Bacon has served on the board for eight years and is known as a conservative candidate who supported changes in the state science standards saying that evolution shouldn't be taught as dogma in science classrooms. He also said that requiring parents to opt in for sex education forces them to be more aware of the curriculum so they can teach moral values.

Bacon said that if elected, he plans to continue focusing on the performance of Kansas students.

"Part of that is trying to find better ways to improve student performance and increase progress of students across the state, not just asking taxpayers for more money," he said. "We on the Board of Education are happy Kansas continues to rank in the top 10 with the other states, but we're not satisfied with that. I want Kansas to be No. 1."

Bacon said that if re-elected in November, he would continue to serve his constituency in the same manner.

"I think that what we're going to try to continue to do is improve education in the state and use our current allocation of funds with reasonable increase," he said.

However, Bacon may find himself on a board interested in reversing some of the changes of the past two years.

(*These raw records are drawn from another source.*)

-- ==== Sys2Proof/Laws/Exec.lean ====
section
/-! SUPPORT. What the operations the meanings share do, in the words of the frames. -/

namespace Sys2Proof.Machine

theorem RegsKept.setReg (s : State) (i : Reg) (v : Word) : RegsKept [i] s (s.setReg i v) :=
  fun _ h => State.reg_setReg_of_ne (by simpa using h) s v

/-- The write-back of a flag-updating instruction. -/
theorem writeBack_writesResult (dr : Reg) (v : Word) (s : State) : WritesResult dr v s (s.writeBack dr v) := by
  refine ⟨by simp, by simp, ?_, rfl, fun _ _ => rfl, ⟨rfl, rfl⟩, rfl, rfl, rfl, rfl, rfl⟩
  rw [State.writeBack_eq]
  exact RegsKept.setReg s dr v

/-- A load through the gate. -/
theorem loadTo_loadsResult (dr : Reg) (ea : Word) (s : State) : LoadsResult dr (s.memRead ea) s (s.loadTo dr ea) := by
  have g := s.memRead_gateOf ea
  obtain ⟨h1, h2, h3, h4, h5, h6, h7⟩ := writeBack_writesResult dr (s.memRead ea).1 (s.memRead ea).2
  exact ⟨h1, h2, fun r hr => (h3 r hr).trans (g.reg r), h4.trans g.pc, h5, h6.1, h6.2.trans g.out,
    h7.1.trans g.run, h7.2.1.trans g.phase, h7.2.2.1.trans g.walk, h7.2.2.2.1.trans g.schedule, h7.2.2.2.2.trans g.cfg⟩

/-- A load away from `KBSR_ADDR`. -/
theorem loadTo_writesResult (dr : Reg) {ea : Word} {s : State} (h : ea ≠ s.cfg.kbsrAddr) :
    WritesResult dr (s.word ea) s (s.loadTo dr ea) := by
  simp only [State.loadTo, State.memRead_of_ne h]
  exact writeBack_writesResult _ _ _

/-- A load changes, beside `dr` and COND, at most what the gate writes. -/
theorem loadTo_gateOf (dr : Reg) (ea : Word) (s : State) :
    (({ s with regs := (s.loadTo dr ea).regs, cond := (s.loadTo dr ea).cond } : State)).GateOf (s.loadTo dr ea) := by
  have g := s.memRead_gateOf ea
  exact ⟨rfl, g.pc, rfl, g.run, g.phase, g.out, g.walk, g.schedule, g.cfg, g.kbd, g.word, g.wf⟩

/-- A vector without a routine does nothing after trap entry. -/
theorem trapDispatch_of_noRoutine {v : BitVec 8} (h : vectorHasNoRoutine v = true) (s : State) :
    trapDispatch v s = s := by
  obtain ⟨h0, h1, h2, h3, h4, h5⟩ := (vectorHasNoRoutine_iff v).1 h
  simp [trapDispatch, h0, h1, h2, h3, h4, h5]

/-- The fields a string routine leaves alone, and what it may do to the others. -/
theorem strRoutine_keeps (k : StrRoutine) (s : State) :
    (strRoutine k s).run = s.run ∧ (strRoutine k s).phase = s.phase ∧ (strRoutine k s).pc = s.pc ∧
    (strRoutine k s).cond = s.cond ∧ (strRoutine k s).cfg = s.cfg ∧ (strRoutine k s).schedule = s.schedule ∧
    (∀ r, (strRoutine k s).reg r = s.reg r) ∧ (s.mem.wf = true → (strRoutine k s).mem.wf = true) ∧
    s.out <+: (strRoutine k s).out ∧ (strRoutine k s).kbd <:+ s.kbd := by
  obtain ⟨bs, g⟩ := strRoutine_gateOf k s
  exact ⟨g.run, g.phase, g.pc, g.cond, g.cfg, g.schedule, g.reg, g.wf, ⟨bs, g.out.symm⟩, g.kbd⟩

/-- A character's flag: it is never negative. -/
theorem signOf_char (c : Byte) : signOf (zext16 c) = if c = 0x00 then .zero else .pos := by
  have hi : (zext16 c).toInt = c.toNat := by
    have hc := c.isLt
    unfold zext16
    rw [BitVec.toInt_setWidth]
    simp [Int.bmod]
    omega
  have hz : c = 0x00 ↔ c.toNat = 0 := ⟨fun e => by simp [e], fun e => BitVec.eq_of_toNat_eq (by simpa using e)⟩
  unfold signOf
  simp only [hi, hz]
  rw [if_neg (by omega)]
  split <;> split <;> first | rfl | omega

theorem low_byte_eq (w : Word) : w.extractLsb' 0 8 = w.setWidth 8 := by
  apply BitVec.eq_of_toNat_eq; simp

theorem high_byte_eq (w : Word) : w.extractLsb' 8 8 = (w >>> 8).setWidth 8 := by
  apply BitVec.eq_of_toNat_eq; simp

/-- The bytes of the statements are those the routines emit. -/
theorem strEmit_puts : strEmit .puts = putsBytes := by
  funext w; simp [strEmit, putsBytes, low_byte_eq]

theorem strEmit_putsp : strEmit .putsp = putspBytes := by
  funext w
  simp only [strEmit, putspBytes, low_byte_eq, high_byte_eq]
  split <;> rfl

end Sys2Proof.Machine
end

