-- ==== Sys2Proof/Laws/PerInstr.lean ====
section
/-! SUPPORT. The statements made of every instruction, one lemma a constructor. -/

namespace Sys2Proof.Laws.RowMatch

/-- The words of an instruction select the row of the opcode table it is listed under (spec/30_encoding.md, R57). -/
def Statement (i : Instr) : Prop := i.row.selects (encode i) = true

/-- Two masked words are equal when they agree at each of the sixteen bits. -/
theorem selects_of_bits {r : Row} {w : Word} (h : ∀ i < 16, (w &&& r.mask).getLsbD i = r.pattern.getLsbD i) :
    r.selects w = true := by
  simpa [Row.selects] using BitVec.eq_of_getLsbD_eq h

theorem br (cond : BitVec 3) (off : BitVec 9) : Statement (.br cond off) := by
  apply selects_of_bits
  intro i hi
  simp only [Instr.row, encode, BitVec.getLsbD_and, BitVec.getLsbD_append]
  interval_cases i <;> simp

theorem addReg (dr : Reg) (sr1 : Reg) (sr2 : Reg) : Statement (.addReg dr sr1 sr2) := by
  apply selects_of_bits
  intro i hi
  simp only [Instr.row, encode, BitVec.getLsbD_and, BitVec.getLsbD_append]
  interval_cases i <;> simp

theorem addImm (dr : Reg) (sr1 : Reg) (imm5 : BitVec 5) : Statement (.addImm dr sr1 imm5) := by
  apply selects_of_bits
  intro i hi
  simp only [Instr.row, encode, BitVec.getLsbD_and, BitVec.getLsbD_append]
  interval_cases i <;> simp

theorem ld (dr : Reg) (off : BitVec 9) : Statement (.ld dr off) := by
  apply selects_of_bits
  intro i hi
  simp only [Instr.row, encode, BitVec.getLsbD_and, BitVec.getLsbD_append]
  interval_cases i <;> simp

theorem st (sr : Reg) (off : BitVec 9) : Statement (.st sr off) := by
  apply selects_of_bits
  intro i hi
  simp only [Instr.row, encode, BitVec.getLsbD_and, BitVec.getLsbD_append]
  interval_cases i <;> simp

theorem jsr (off : BitVec 11) : Statement (.jsr off) := by
  apply selects_of_bits
  intro i hi
  simp only [Instr.row, encode, BitVec.getLsbD_and, BitVec.getLsbD_append]
  interval_cases i <;> simp

theorem jsrr (baseR : Reg) : Statement (.jsrr baseR) := by
  apply selects_of_bits
  intro i hi
  simp only [Instr.row, encode, BitVec.getLsbD_and, BitVec.getLsbD_append]
  interval_cases i <;> simp

theorem andReg (dr : Reg) (sr1 : Reg) (sr2 : Reg) : Statement (.andReg dr sr1 sr2) := by
  apply selects_of_bits
  intro i hi
  simp only [Instr.row, encode, BitVec.getLsbD_and, BitVec.getLsbD_append]
  interval_cases i <;> simp

theorem andImm (dr : Reg) (sr1 : Reg) (imm5 : BitVec 5) : Statement (.andImm dr sr1 imm5) := by
  apply selects_of_bits
  intro i hi
  simp only [Instr.row, encode, BitVec.getLsbD_and, BitVec.getLsbD_append]
  interval_cases i <;> simp

theorem ldr (dr : Reg) (baseR : Reg) (off : BitVec 6) : Statement (.ldr dr baseR off) := by
  apply selects_of_bits
  intro i hi
  simp only [Instr.row, encode, BitVec.getLsbD_and, BitVec.getLsbD_append]
  interval_cases i <;> simp

theorem str (sr : Reg) (baseR : Reg) (off : BitVec 6) : Statement (.str sr baseR off) := by
  apply selects_of_bits
  intro i hi
  simp only [Instr.row, encode, BitVec.getLsbD_and, BitVec.getLsbD_append]
  interval_cases i <;> simp

theorem rti : Statement .rti := by
  unfold Statement; decide

theorem notReg (dr : Reg) (sr : Reg) : Statement (.notReg dr sr) := by
  apply selects_of_bits
  intro i hi
  simp only [Instr.row, encode, BitVec.getLsbD_and, BitVec.getLsbD_append]
  interval_cases i <;> simp

theorem ldi (dr : Reg) (off : BitVec 9) : Statement (.ldi dr off) := by
  apply selects_of_bits
  intro i hi
  simp only [Instr.row, encode, BitVec.getLsbD_and, BitVec.getLsbD_append]
  interval_cases i <;> simp

theorem sti (sr : Reg) (off : BitVec 9) : Statement (.sti sr off) := by
  apply selects_of_bits
  intro i hi
  simp only [Instr.row, encode, BitVec.getLsbD_and, BitVec.getLsbD_append]
  interval_cases i <;> simp

theorem jmp (baseR : Reg) : Statement (.jmp baseR) := by
  apply selects_of_bits
  intro i hi
  simp only [Instr.row, encode, BitVec.getLsbD_and, BitVec.getLsbD_append]
  interval_cases i <;> simp

theorem res : Statement .res := by
  unfold Statement; decide

theorem lea (dr : Reg) (off : BitVec 9) : Statement (.lea dr off) := by
  apply selects_of_bits
  intro i hi
  simp only [Instr.row, encode, BitVec.getLsbD_and, BitVec.getLsbD_append]
  interval_cases i <;> simp

theorem trap (vector : BitVec 8) : Statement (.trap vector) := by
  apply selects_of_bits
  intro i hi
  simp only [Instr.row, encode, BitVec.getLsbD_and, BitVec.getLsbD_append]
  interval_cases i <;> simp

theorem getc : Statement .getc := by
  unfold Statement; decide

theorem out : Statement .out := by
  unfold Statement; decide

theorem puts : Statement .puts := by
  unfold Statement; decide

theorem inp : Statement .inp := by
  unfold Statement; decide

theorem putsp : Statement .putsp := by
  unfold Statement; decide

theorem halt : Statement .halt := by
  unfold Statement; decide

end Sys2Proof.Laws.RowMatch
end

Several moderate and Democrat candidates won their bid to run in the general election in November. In western Kansas, moderate Republican Sally Cauble beat conservative Republican Connie Morris for the 5th District seat with 54 percent of the votes. In the 9th District of southeast Kansas, Jana Shaver beat out Brad Patzer, son-in-law of conservative member Iris Van Meter who is retiring. Shaver received 58 percent of the vote and will face Democrat Kent Runyan.

Democrat Janet Waugh retained her 1st District seat in Wyandotte, Leavenworth, Jefferson and a part of Douglas County with 63 percent of the vote, beating conservative challenger Jesse Hall.

Conservative Ken Williard won his primary to represent south-central Kansas No. 7 with 54 percent. Willard will face Democrat Jack Wempe in the general election.

McDonald said he was encouraged by the primary election outcome across the state.

"It will be somebody other than Connie (Morris) and Iris (Van Meter), so I'm encouraged for the schoolchildren of Kansas," he said. "But I'm disappointed because more than just running against John Bacon, I was running because I've been an advocate of education and thought I had a lot of good insight and ideas."

Bacon's contenders said they were running because they disagreed with his principles. McDonald ran on a variety of issues, including his concern for the Kansas state science standards.

McDonald, Oliphant and Weiss all agree on many hot-button issues, including opposition to what they view as the state board's attempt to usurp local boards' authority, making sure science standards include evolution andaking sure students learn sex education unless they opt out.

The general election for state school board races is Nov. 7.

For information on candidate Don Weiss, visit For information on candidate John Bacon, visit

All results from Tuesday's primary are unofficial until canvassed by county commissioners later this week.